__Assignment__: Count how many lines in the material below hold the word "HostWord"; the reply is that number alone.

##### Data to use

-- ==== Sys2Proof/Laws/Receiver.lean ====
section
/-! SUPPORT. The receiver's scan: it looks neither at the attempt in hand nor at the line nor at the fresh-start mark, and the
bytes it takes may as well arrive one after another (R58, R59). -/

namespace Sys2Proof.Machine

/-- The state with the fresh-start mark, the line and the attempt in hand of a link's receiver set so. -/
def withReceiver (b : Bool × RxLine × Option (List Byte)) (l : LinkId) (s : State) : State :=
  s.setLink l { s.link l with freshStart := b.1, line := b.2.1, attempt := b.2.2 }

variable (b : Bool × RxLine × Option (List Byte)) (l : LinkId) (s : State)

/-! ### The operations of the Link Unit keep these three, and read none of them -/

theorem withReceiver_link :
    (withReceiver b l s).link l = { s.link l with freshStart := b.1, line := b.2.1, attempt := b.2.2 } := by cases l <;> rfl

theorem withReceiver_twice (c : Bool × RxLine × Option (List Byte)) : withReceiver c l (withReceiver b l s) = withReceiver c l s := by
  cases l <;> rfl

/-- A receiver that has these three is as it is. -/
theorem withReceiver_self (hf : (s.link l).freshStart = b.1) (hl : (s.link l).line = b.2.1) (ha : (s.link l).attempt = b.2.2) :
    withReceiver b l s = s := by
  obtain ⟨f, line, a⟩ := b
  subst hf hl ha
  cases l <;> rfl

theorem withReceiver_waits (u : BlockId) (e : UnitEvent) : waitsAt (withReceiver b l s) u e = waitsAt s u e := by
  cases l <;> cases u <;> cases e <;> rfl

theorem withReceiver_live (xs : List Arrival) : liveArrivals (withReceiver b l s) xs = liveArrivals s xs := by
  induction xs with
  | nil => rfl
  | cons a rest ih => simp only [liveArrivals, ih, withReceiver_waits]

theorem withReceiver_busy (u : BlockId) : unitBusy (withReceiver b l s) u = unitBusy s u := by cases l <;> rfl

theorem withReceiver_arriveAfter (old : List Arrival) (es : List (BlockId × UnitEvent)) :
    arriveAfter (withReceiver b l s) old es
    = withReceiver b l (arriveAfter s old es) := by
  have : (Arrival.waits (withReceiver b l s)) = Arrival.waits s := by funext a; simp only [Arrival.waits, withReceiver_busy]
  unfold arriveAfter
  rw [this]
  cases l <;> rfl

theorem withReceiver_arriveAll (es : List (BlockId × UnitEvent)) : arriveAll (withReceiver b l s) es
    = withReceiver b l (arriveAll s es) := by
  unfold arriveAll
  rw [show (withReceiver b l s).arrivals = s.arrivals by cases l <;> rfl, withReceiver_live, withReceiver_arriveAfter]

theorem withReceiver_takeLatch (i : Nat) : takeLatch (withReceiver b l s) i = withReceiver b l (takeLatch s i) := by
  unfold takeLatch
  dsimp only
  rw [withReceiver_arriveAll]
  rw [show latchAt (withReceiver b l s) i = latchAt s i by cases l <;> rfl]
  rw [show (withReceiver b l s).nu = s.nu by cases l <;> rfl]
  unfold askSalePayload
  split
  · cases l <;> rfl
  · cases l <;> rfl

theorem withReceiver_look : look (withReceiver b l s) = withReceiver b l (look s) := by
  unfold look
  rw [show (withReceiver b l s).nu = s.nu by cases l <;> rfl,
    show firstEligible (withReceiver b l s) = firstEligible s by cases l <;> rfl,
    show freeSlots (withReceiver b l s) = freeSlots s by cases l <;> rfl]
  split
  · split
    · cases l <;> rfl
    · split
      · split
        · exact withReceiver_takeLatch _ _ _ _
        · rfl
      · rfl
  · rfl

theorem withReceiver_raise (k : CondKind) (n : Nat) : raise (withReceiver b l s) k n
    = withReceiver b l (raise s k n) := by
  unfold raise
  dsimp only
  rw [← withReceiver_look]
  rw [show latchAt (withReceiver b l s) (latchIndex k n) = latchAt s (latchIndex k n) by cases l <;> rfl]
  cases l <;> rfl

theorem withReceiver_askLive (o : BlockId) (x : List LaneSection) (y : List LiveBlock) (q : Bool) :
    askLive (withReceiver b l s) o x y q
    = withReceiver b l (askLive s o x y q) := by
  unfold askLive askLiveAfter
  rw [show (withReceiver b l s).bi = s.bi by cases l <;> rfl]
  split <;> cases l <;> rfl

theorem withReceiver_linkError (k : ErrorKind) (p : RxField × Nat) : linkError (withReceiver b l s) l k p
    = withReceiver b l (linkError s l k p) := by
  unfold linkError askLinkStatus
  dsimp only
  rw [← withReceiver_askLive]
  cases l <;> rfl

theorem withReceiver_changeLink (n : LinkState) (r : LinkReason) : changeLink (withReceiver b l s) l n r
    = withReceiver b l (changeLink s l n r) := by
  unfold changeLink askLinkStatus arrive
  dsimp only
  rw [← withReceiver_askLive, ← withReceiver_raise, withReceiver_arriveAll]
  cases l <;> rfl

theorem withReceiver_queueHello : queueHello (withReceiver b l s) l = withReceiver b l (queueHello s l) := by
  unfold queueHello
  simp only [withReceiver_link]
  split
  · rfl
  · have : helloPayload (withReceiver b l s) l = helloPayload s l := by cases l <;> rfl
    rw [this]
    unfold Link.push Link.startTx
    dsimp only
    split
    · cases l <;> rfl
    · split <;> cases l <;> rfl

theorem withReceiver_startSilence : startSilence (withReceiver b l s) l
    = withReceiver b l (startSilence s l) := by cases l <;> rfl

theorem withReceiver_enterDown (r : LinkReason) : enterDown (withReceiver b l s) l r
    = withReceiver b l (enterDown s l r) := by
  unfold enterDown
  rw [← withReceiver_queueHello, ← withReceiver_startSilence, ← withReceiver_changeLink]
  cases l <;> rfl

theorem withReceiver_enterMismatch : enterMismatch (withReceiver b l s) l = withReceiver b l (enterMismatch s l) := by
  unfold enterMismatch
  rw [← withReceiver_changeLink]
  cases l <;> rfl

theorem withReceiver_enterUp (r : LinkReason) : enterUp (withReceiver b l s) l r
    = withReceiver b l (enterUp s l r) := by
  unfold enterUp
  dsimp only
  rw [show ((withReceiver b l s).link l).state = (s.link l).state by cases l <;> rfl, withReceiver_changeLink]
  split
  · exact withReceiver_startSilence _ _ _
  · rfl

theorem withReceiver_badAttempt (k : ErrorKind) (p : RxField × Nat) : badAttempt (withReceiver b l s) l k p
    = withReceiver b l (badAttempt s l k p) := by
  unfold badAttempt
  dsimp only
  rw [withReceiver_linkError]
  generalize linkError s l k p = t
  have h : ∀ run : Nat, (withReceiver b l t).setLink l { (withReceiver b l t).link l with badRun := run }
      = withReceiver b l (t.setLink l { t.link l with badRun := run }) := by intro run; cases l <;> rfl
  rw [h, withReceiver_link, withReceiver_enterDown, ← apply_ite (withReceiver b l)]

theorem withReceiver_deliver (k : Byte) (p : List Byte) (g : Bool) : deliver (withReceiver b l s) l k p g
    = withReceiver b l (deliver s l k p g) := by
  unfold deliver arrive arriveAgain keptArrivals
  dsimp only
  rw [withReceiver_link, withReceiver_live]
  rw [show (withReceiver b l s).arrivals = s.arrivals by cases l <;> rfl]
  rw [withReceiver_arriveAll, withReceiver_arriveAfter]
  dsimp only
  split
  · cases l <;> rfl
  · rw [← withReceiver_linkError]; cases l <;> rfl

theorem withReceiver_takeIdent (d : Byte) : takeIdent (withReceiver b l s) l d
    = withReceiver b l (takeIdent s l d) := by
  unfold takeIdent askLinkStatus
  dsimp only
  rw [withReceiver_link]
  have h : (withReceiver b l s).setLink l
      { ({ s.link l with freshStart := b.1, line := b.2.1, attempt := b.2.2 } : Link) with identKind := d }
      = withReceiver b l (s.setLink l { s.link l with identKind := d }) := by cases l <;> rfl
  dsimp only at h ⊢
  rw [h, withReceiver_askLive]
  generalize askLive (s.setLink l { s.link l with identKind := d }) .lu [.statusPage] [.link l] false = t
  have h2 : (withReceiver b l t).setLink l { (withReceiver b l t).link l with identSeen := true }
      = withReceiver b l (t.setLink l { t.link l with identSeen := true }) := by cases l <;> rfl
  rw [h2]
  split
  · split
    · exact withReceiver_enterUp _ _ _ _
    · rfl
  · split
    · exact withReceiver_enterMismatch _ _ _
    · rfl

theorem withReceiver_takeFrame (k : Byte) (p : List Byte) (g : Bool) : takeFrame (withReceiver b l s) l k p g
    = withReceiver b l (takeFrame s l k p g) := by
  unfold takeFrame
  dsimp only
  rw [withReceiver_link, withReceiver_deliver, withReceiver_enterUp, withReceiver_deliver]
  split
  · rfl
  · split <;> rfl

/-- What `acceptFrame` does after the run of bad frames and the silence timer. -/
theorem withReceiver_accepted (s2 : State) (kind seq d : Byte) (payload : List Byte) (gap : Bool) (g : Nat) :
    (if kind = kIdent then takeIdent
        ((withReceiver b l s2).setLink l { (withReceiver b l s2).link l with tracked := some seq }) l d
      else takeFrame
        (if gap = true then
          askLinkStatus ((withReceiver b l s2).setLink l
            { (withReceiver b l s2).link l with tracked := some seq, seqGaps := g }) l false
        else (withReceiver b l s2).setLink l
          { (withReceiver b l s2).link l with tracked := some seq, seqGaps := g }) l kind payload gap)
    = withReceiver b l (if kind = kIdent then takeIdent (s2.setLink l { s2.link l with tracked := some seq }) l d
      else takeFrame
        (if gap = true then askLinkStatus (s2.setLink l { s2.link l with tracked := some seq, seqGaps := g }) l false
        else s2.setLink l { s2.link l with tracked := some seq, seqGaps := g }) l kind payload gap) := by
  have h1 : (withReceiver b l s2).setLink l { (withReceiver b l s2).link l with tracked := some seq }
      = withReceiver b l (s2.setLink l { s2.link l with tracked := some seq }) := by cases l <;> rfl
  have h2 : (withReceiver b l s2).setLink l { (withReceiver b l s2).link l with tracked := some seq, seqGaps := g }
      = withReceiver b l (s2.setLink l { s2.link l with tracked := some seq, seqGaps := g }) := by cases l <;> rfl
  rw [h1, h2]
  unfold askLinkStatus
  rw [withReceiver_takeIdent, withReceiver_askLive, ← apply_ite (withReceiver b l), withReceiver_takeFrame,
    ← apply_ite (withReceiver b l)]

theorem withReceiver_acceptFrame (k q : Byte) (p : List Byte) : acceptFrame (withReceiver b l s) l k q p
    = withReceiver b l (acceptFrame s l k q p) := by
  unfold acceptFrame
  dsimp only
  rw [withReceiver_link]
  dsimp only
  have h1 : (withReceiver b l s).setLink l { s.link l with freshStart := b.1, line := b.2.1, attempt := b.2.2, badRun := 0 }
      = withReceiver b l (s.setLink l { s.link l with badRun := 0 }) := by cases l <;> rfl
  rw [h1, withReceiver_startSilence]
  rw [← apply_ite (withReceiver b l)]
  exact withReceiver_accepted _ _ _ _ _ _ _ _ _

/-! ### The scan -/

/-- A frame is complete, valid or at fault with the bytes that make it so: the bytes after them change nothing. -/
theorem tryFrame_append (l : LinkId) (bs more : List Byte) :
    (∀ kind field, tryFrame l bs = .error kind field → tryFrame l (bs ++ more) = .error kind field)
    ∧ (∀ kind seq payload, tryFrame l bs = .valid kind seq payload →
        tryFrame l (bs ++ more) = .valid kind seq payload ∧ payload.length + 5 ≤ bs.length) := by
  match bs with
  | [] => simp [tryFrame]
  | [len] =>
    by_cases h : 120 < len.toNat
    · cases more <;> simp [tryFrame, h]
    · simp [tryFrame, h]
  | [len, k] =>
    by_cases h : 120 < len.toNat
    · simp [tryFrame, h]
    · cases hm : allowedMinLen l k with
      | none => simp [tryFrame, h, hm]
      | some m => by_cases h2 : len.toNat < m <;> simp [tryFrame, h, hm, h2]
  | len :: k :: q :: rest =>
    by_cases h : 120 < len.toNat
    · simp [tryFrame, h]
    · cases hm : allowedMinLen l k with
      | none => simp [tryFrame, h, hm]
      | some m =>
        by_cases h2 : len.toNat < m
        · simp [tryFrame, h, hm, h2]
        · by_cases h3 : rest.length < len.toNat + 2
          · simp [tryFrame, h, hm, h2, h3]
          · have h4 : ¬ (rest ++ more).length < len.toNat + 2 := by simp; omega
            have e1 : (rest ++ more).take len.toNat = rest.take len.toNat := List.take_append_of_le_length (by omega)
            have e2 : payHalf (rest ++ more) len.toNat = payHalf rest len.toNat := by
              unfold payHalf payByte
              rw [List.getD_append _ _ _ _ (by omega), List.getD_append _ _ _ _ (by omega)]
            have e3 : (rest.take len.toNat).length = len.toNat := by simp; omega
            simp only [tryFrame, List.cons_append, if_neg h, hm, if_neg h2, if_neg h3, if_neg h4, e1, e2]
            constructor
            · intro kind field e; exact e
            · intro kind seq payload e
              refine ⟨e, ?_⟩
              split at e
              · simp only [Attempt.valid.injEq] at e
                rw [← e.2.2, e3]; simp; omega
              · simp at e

##########
##### Data to use

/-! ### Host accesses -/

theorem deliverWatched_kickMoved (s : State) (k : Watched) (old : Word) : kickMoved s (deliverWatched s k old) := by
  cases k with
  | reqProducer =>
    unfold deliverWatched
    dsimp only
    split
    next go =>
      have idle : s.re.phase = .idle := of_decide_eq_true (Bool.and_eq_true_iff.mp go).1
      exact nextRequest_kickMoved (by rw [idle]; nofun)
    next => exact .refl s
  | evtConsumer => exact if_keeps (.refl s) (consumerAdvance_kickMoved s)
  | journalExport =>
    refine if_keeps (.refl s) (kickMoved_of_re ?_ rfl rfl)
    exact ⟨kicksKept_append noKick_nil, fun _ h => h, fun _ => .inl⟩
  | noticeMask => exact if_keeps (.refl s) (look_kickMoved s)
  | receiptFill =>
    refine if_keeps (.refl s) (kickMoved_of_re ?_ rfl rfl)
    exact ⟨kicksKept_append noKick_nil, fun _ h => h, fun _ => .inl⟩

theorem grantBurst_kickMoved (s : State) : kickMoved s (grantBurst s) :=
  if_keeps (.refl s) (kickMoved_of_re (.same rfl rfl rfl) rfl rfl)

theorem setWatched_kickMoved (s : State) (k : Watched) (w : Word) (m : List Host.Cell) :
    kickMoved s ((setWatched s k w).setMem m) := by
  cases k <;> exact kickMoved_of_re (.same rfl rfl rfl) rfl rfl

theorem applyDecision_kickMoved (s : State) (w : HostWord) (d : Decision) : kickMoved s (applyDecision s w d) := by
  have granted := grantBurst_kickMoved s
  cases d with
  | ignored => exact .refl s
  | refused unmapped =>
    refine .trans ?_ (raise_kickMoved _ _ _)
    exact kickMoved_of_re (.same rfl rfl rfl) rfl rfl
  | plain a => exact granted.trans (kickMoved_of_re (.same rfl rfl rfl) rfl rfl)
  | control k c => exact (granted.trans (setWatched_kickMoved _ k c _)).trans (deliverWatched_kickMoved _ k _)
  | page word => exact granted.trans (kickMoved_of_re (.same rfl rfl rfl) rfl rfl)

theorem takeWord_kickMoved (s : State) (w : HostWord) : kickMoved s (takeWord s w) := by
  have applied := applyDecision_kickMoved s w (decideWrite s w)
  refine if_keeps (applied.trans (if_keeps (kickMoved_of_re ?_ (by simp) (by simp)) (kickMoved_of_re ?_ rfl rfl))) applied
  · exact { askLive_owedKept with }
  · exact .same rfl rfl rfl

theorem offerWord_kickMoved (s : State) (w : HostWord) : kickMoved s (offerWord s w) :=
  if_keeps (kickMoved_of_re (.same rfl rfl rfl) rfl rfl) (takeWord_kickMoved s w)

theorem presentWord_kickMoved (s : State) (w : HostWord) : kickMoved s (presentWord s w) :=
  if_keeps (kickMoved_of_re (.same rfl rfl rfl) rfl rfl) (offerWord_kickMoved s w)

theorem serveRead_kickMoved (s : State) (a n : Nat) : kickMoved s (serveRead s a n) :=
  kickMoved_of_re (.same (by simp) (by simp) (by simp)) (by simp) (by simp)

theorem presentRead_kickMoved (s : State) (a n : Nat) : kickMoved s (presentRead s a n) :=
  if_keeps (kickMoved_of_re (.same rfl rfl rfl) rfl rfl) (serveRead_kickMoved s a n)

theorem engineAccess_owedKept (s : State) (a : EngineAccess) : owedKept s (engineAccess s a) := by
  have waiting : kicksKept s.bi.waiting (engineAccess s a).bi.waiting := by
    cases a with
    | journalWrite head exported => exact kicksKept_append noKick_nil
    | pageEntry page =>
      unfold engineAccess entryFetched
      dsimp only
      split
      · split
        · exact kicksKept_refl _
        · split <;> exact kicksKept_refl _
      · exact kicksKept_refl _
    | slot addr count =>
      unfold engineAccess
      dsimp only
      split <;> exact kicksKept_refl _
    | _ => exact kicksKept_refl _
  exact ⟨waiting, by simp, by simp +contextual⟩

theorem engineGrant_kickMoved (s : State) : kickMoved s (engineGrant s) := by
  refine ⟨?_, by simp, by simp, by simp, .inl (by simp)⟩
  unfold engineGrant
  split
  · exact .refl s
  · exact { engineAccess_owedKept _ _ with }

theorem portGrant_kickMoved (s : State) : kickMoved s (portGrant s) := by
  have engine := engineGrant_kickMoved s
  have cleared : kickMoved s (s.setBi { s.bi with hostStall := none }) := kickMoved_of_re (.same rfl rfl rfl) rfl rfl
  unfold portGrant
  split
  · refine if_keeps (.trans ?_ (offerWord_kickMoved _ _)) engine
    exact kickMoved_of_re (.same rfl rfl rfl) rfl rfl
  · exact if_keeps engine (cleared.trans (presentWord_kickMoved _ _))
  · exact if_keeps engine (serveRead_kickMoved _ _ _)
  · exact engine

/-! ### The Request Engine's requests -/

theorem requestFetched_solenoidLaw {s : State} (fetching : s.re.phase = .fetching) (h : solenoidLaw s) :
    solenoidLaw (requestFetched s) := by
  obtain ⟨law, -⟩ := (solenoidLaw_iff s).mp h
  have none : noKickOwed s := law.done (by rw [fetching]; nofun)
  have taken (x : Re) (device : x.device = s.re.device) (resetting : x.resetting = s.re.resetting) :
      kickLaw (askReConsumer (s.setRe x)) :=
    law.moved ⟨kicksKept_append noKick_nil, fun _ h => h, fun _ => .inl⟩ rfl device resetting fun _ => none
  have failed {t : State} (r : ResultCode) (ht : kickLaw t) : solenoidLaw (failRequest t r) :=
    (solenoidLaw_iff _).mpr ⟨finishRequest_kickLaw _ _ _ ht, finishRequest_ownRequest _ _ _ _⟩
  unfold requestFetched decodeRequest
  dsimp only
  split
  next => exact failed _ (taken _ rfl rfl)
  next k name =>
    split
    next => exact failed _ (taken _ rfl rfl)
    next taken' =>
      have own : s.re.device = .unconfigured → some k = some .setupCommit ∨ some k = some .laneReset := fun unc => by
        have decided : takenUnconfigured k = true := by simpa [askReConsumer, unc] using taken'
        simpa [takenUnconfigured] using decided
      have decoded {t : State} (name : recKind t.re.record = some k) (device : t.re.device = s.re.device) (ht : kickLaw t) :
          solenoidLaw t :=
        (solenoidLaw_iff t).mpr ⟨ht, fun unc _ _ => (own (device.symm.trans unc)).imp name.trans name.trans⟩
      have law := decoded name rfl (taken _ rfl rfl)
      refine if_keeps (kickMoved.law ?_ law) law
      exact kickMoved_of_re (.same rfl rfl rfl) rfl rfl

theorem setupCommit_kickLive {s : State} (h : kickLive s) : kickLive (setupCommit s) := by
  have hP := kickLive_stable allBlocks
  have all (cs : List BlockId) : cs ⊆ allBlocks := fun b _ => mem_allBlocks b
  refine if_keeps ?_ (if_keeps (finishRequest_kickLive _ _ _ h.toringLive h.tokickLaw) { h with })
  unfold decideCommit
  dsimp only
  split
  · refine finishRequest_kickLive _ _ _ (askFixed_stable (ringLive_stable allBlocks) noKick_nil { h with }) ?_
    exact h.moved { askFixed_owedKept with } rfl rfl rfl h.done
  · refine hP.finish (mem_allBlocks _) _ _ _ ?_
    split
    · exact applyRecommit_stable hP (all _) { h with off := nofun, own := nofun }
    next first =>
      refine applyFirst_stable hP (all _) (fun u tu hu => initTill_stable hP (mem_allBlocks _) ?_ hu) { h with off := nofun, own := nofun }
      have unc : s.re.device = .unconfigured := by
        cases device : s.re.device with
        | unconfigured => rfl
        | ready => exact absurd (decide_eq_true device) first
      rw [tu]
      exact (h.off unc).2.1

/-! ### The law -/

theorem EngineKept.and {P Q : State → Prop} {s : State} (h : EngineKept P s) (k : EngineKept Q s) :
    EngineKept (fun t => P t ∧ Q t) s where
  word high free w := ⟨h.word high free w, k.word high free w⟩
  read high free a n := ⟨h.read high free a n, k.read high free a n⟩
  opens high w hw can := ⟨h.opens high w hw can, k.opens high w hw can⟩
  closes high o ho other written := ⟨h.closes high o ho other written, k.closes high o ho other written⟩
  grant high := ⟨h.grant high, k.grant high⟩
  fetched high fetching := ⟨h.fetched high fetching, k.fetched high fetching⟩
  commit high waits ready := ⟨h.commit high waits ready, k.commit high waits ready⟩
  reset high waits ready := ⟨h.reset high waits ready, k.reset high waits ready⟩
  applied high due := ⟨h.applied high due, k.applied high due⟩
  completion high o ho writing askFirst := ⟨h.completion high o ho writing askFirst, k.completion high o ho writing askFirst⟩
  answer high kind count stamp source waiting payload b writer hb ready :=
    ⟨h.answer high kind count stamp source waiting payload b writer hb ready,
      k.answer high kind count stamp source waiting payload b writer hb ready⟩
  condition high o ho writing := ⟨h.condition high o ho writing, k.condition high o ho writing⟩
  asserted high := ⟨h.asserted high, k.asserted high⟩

##########

__Your response__: 4